But, before we go that direction with it, are you sure that Ukraine itself, and maybe somehow bringing them into NATO, I mean, rewind a few weeks back before Putin checkmated their sorry asses and everything, but just, is it possible their plan really was that, oh no, we're going to do another Orange Revolution, only it's going to stick this time, and we're really going to separate Ukraine from Russia, and maybe even eventually deny them their base in Crimea, or they just wanted Putin to think that so that he would freak out and cause a crisis, and that then would lead to the theory you're talking about, that they just wanted to cause a crisis more than they wanted to actually win that influence in Ukraine.
Is that what you're saying?
Do I have that?
Well, I'm saying, Scott, that it's not an either-or thing.
It's a win-win situation.
If, by some quirk of fate, Putin says, well, Ukraine really isn't all that important to me, yeah, it can join NATO, well, they win.
If he says no, if in response to some threats from the new Ukrainian leaders saying that, you know, maybe we'll kick the Russians out of Crimea, Putin does what everyone might expect him to do, take back Crimea, well, they still win, because then there's a poisoned relationship between not only Moscow and Washington, but Moscow and the rest of the Western world.
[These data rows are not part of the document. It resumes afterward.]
-- ==== Sys2Proof/Laws/Exec.lean ====
section
/-!
SUPPORT. Each arm of `exec` as an equation, so that no proof unfolds the whole dispatch; and the three ways of `step`.
-/

namespace Sys2Proof.Machine

theorem step_event (s : State) (i : Instr) (l : List Work) (h : s.agenda = .ev i :: l) :
    step s = exec i { s with agenda := l } := by
  simp only [step, h]

theorem step_issue (s : State) (pk : Nat) (l : List Work) (h : s.agenda = .issue pk :: l) :
    step s = issuePier exec pk { s with agenda := l } := by
  simp only [step, h]

theorem step_cycle (s : State) (h : s.agenda = []) : step s = .next (nextCycle s) := by
  simp only [step, h]

variable (s : State)
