theorem DeviceSends.field {α : Type} (g : Pier → α) (hg : ∀ p, g p.noDevice = g p) (pk : Nat) : g (getPier t pk) = g (getPier s pk) := by
  rw [← hg, h.piers, hg]
theorem DeviceSends.cycle : t.cycle = s.cycle := h.rest.1
theorem DeviceSends.agenda : t.agenda = s.agenda := h.rest.2.1
theorem DeviceSends.issue : t.issue = s.issue := h.rest.2.2.1
theorem DeviceSends.getStrand (pk st : Nat) : getStrand t pk st = getStrand s pk st := h.field (fun p => pierStrand p st) (fun _ => rfl) pk
theorem DeviceSends.getSluice (pk n : Nat) : getSluice t pk n = getSluice s pk n := h.field (fun p => pierSluice p n) (fun _ => rfl) pk
theorem DeviceSends.parts (m : Nat) : (getMod t m).parts = (getMod s m).parts := (congrArg Module.parts (h.mods m) :)
theorem DeviceSends.jobOf (pk : Nat) : jobOf t pk = jobOf s pk := by rw [Machine.jobOf, getPart, h.parts]; rfl
theorem DeviceSends.codes : codes t = codes s := funext fun pk => h.field Pier.code (fun _ => rfl) pk
theorem DeviceSends.memories : memories t = memories s := by
  have hspad : ∀ pk, (getPier t pk).spad = (getPier s pk).spad := h.field Pier.spad fun _ => rfl
  have hhbm : ∀ m, (getMod t m).hbm = (getMod s m).hbm := fun m => (congrArg Module.hbm (h.mods m) :)
  have hsite : ∀ k, getSite t k = getSite s k := fun k => by simp [Machine.getSite, h.rest.2.2.2.2.1]
  simp only [Machine.memories, hspad, hhbm, hsite]
theorem DeviceSends.sameMemory : Claims.SameMemory s t := sameMemory_of h.memories h.codes

end

theorem deviceSends_of_sends {s t : State} (h : SendsOnly s t) (k : SluiceSends s t) : DeviceSends s t where
  piers pk := (congrArg (fun p => { p with actors := [] }) (h.piers pk) :)
  actors pk n := by rw [h.getActor]
  mods := h.mods
  cal := k.cal
  bodies := k.bodies
  rest := h.rest

theorem deviceSends_enqueue (s : State) (pk : Nat) (key : StreamKey) (body : OutBody) (actor : Nat) (runid : BitVec 32) (bundle : BitVec 12)
    (strand : Nat) (move w3 : Word) (unit : BitVec 5) (slot : BitVec 2) (after : List Nat) :
    DeviceSends s (enqueue s pk key body actor runid bundle strand move w3 unit slot after) :=
  deviceSends_of_sends (sendsOnly_enqueue ..) (sluiceSends_enqueue ..)

theorem deviceSends_answer (s : State) (m : Nat) (pl : Place) (e : AckTo) (st : BitVec 3) : DeviceSends s (answer s m pl e st) :=
  deviceSends_of_sends (sendsOnly_answer ..) (sluiceSends_answer ..)

theorem deviceSends_seq (s : State) (pk n : Nat) : DeviceSends s (adjActor s pk n fun a => { a with seq := a.seq + 1 }) where
  piers k := by
    by_cases hk : k = pk
    · subst hk
      rw [adjActor, getPier_adjPier_same]
      rfl
    · rw [adjActor, getPier_adjPier_other _ _ _ _ hk]
  actors k i := by
    by_cases hk : k = pk ∧ i = n
    · obtain ⟨rfl, rfl⟩ := hk
      rw [getActor_adjActor_same]
    · rw [getActor_adjActor_other _ _ _ _ _ _ hk]
  mods _ := rfl
  cal := List.Subset.refl _
  bodies k := by
    rw [outbox_adjActor]
    exact keepsBodies_of_subset (List.Subset.refl _)
  rest := ⟨rfl, rfl, rfl, rfl, rfl, rfl, rfl⟩

theorem deviceSends_sendDevice (s : State) (pk lp : Nat) (dst : BitVec 28) (cls prio kind : Nat) (graph : BitVec 12) (words : Nat)
    (pay : List Word) (flags : BitVec 3) (actor : Nat) (move w3 : Word) (unit : BitVec 5) :
    DeviceSends s (sendDevice s pk lp dst cls prio kind graph words pay flags actor move w3 unit) :=
  (deviceSends_seq ..).trans (deviceSends_enqueue ..)

/-- A device message stands in the outbox. -/
theorem sendDevice_carries (s : State) (pk lp : Nat) (dst : BitVec 28) (cls prio kind : Nat) (graph : BitVec 12) (words : Nat)
    (pay : List Word) (flags : BitVec 3) (actor : Nat) (move w3 : Word) (unit : BitVec 5) :
    Claims.InOutbox (sendDevice s pk lp dst cls prio kind graph words pay flags actor move w3 unit) pk
      (deviceMsg s pk lp dst cls prio kind graph words pay flags) := by
  obtain ⟨e, he, hb, -⟩ := enqueue_carries (adjActor s pk 63 fun a => { a with seq := a.seq + 1 }) pk (.toActor 63 dst)
    (.msg (deviceMsg s pk lp dst cls prio kind graph words pay flags)) actor 0 0 0 move w3 unit 0 []
  exact ⟨e, he, hb⟩

theorem DeviceSends.inOutbox {s t : State} (h : DeviceSends s t) {pk : Nat} {g : Msg} (hg : Claims.InOutbox s pk g) : Claims.InOutbox t pk g := by
  obtain ⟨e, he, hb⟩ := hg
  obtain ⟨x, hx, hxb, -⟩ := h.bodies pk e he
  exact ⟨x, hx, hxb.trans hb⟩

/-! Parts of an address (R32). -/

theorem toNat_addrWord (m lp a : Nat) : (addrWord m lp a).toNat = m % 4096 * 65536 + lp % 1024 * 64 + a % 64 := by
  simp only [addrWord, BitVec.toNat_append, BitVec.toNat_ofNat]
  rw [← Nat.shiftLeft_add_eq_or_of_lt (by omega), ← Nat.shiftLeft_add_eq_or_of_lt (by omega)]
  simp only [Nat.shiftLeft_eq]
  omega

theorem awMod_addrWord (m lp a : Nat) : awMod (addrWord m lp a) = m % 4096 := by
  rw [awMod, toNat_addrWord]
  omega

theorem awPier_addrWord (m lp a : Nat) : awPier (addrWord m lp a) = lp % 1024 := by
  rw [awPier, toNat_addrWord]
  omega

theorem awActor_addrWord (m lp a : Nat) : awActor (addrWord m lp a) = a % 64 := by
  rw [awActor, toNat_addrWord]
  omega

theorem ofNat_mod (w n k : Nat) (h : k = 2 ^ w) : BitVec.ofNat w (n % k) = BitVec.ofNat w n := by
  subst h
  exact BitVec.eq_of_toNat_eq (by simp)

/-- The module of the address in a word, and its pier. -/
theorem awMod_word (w : Word) : awMod (w.extractLsb' 0 28) = Claims.fld w 16 12 := by
  rw [awMod, Claims.fld, BitVec.extractLsb'_toNat, Nat.shiftRight_zero]
  omega

theorem awPier_word (w : Word) : awPier (w.extractLsb' 0 28) = Claims.fld w 6 10 := by
  rw [awPier, Claims.fld, BitVec.extractLsb'_toNat, Nat.shiftRight_zero]
  omega

/-! A release (R60). -/

/-- An entry of a matrix queue that a release of an actor with a key would release. -/
def unreleased (actor : Nat) (key : Option (BitVec 9)) (e : MEntry) : Bool :=
  !e.released && e.actor.toNat == actor && (match key with | none => true | some k => BitVec.extractLsb' 10 9 e.t == k)

theorem unreleased_iff (actor : Nat) (key : Option (BitVec 9)) (e : MEntry) : unreleased actor key e = true ↔
    e.released = false ∧ e.actor.toNat = actor ∧ ∀ k, key = some k → e.t.extractLsb' 10 9 = k := by
  cases key with
  | none => simp [unreleased]
  | some k => simp [unreleased, and_assoc]

/-- An entry released. -/
def setReleased (e f : MEntry) (cycle : Nat) : MEntry := if f.tok = e.tok then { f with released := true, at_ := cycle } else f

theorem mqRelease_eq (p : Pier) (cycle actor : Nat) (key : Option (BitVec 9)) : mqRelease p cycle actor key =
    match p.mq.find? (unreleased actor key) with
    | some e => ({ p with mq := p.mq.map fun f => setReleased e f cycle }, false)
    | none => if p.credits.length < 16 then ({ p with credits := p.credits ++ [⟨actor, key⟩] }, false) else (p, true) := rfl

section
variable {s : State} {pk n : Nat} {action : Word} {key : Option (BitVec 9)} {c : Cause}

/-- The report of a release that is discarded. -/
def releaseLost (s : State) (pk n actor : Nat) (c : Cause) : Deferred :=
  { pk, lp := actorLp s pk actor, actor, strand := c.strand, runid := c.runid, bundle := c.bundle, code := 0x10, unit := 0, slot := 0,
    w2 := 0, w3 := BitVec.ofNat 64 n, w5 := liveW5 s pk c.strand c.runid, notResident := false }

theorem slRelease_hits {e : MEntry} (hf : (getPier s pk).mq.find? (unreleased (bits action 54 6) key) = some e) : slRelease s pk n action key c =
    setPier s pk { getPier s pk with mq := (getPier s pk).mq.map fun f => setReleased e f s.cycle } := by
  simp [slRelease, mqRelease_eq, hf]

theorem slRelease_credits (hf : (getPier s pk).mq.find? (unreleased (bits action 54 6) key) = none) (hc : (getPier s pk).credits.length < 16) :
    slRelease s pk n action key c =
      setPier s pk { getPier s pk with credits := (getPier s pk).credits ++ [⟨bits action 54 6, key⟩] } := by
  simp [slRelease, mqRelease_eq, hf, hc]

theorem slRelease_full (hf : (getPier s pk).mq.find? (unreleased (bits action 54 6) key) = none) (hc : ¬(getPier s pk).credits.length < 16) :
    slRelease s pk n action key c = nowDo s (.deferredFaultReport (releaseLost s pk n (bits action 54 6) c)) := by
  simp only [slRelease, mqRelease_eq, hf, if_neg hc]
  rfl

end

theorem setPier_field {α : Type} (g : Pier → α) {s : State} {pk : Nat} {p : Pier} (hp : g p = g (getPier s pk)) (k : Nat) :
    g (getPier (setPier s pk p) k) = g (getPier s k) := by
  by_cases hk : k = pk
  · subst hk
    rw [getPier_setPier_same, hp]
  · rw [getPier_setPier_other _ _ _ _ hk]

/-- A release changes the queue and the credits of its pier alone. -/
theorem slRelease_field {α : Type} (g : Pier → α) (hg : ∀ p mq credits, g { p with mq, credits } = g p) (s : State) (pk n : Nat)
    (action : Word) (key : Option (BitVec 9)) (c : Cause) (k : Nat) :
    g (getPier (slRelease s pk n action key c) k) = g (getPier s k) := by
  cases hf : (getPier s pk).mq.find? (unreleased (bits action 54 6) key) with
  | some e =>
    rw [slRelease_hits hf]
    exact setPier_field g (hg (getPier s pk) _ (getPier s pk).credits) k
  | none =>
    by_cases hc : (getPier s pk).credits.length < 16
    · rw [slRelease_credits hf hc]
      exact setPier_field g (hg (getPier s pk) (getPier s pk).mq _) k
    · rw [slRelease_full hf hc]
      rfl

theorem codes_slRelease (s : State) (pk n : Nat) (action : Word) (key : Option (BitVec 9)) (c : Cause) :
    codes (slRelease s pk n action key c) = codes s := funext fun k => slRelease_field Pier.code (fun _ _ _ => rfl) s pk n action key c k

theorem getSluice_slRelease (s : State) (pk n : Nat) (action : Word) (key : Option (BitVec 9)) (c : Cause) (k i : Nat) :
    getSluice (slRelease s pk n action key c) k i = getSluice s k i := slRelease_field (fun p => pierSluice p i) (fun _ _ _ => rfl) ..

theorem getStrand_slRelease (s : State) (pk n : Nat) (action : Word) (key : Option (BitVec 9)) (c : Cause) (k i : Nat) :
    getStrand (slRelease s pk n action key c) k i = getStrand s k i := slRelease_field (fun p => pierStrand p i) (fun _ _ _ => rfl) ..
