-- ==== Sys2Proof/Word.lean ====
section
/-! DEFINITION. The words of the base-48 codec block: the widths of rule R7 (every value is an
unsigned integer) and of the command bit (rule R60). -/

namespace Sys2Proof

/-- One bit: `CMD.DIR`, `RES.VALID`, `RES.DIR` (rules R22, R26). -/
abbrev Bit := BitVec 1

/-- A byte element, `b[7:0]` (rule R62). -/
abbrev Byte := BitVec 8

/-- A nibble, 0 to 15 (rule R7): an index of the Padding Alphabet. -/
abbrev Nibble := BitVec 4

/-- A 6-bit digit field (rule R7). The legal digits are 0 to 47; 48 to 63 address no ROM entry
(rule R40). -/
abbrev Digit := BitVec 6

/-- A code point element, `cp[20:0]` (rule R61). Every 21-bit value is a legal element. -/
abbrev CodePoint := BitVec 21

/-- The 16-bit pair value of ENCODE (rule R67). -/
abbrev PairValue := BitVec 16

/-- The 11-bit quotient `v div 48` of ENCODE (rule R31). -/
abbrev Quotient := BitVec 11

/-- The 17-bit triplet value of DECODE (rule R67). -/
abbrev TripletValue := BitVec 17

end Sys2Proof
end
It's not going to last very long, as long as people realize.
Now, one thing I'll point out is that there are a couple of European statesmen left in the world, and one of them's name is Helmut Schmidt.
He was the Bundeskanzler, the head of Germany, at a time when Bush wanted to have a coalition of the willing to start a war of aggression against Iraq, and Helmut Schmidt put Bush's nose out of joint by saying, you may have a coalition of the willing, but I am unwilling.
Now, what did Schmidt say to Die Zeit yesterday, one of the major German newspapers?
He said, you know, what Putin did was, in his words, durchaus verständlich, okay?
Verständlich means understandable, durchaus means thoroughly, and anybody who would have thought that Putin would have acted any differently would have to have his head examined.
All right, now, we'll have to hold it right there and take this dumb break here, but we'll be right back with the great Ray McGovern from RayMcGovern.com right after this.
RayMcGovern.com sells just about everything in the world except cars, I think, so whatever you need, they've got it.
Just click the Amazon logo on the right side of the page at ScottHorton.org or go to ScottHorton.org slash Amazon.
All right, guys, welcome back to the show.
I'm Scott Horton.
This is my show.
I'm on the line with Ray McGovern, and we're talking about what's going on in Ukraine.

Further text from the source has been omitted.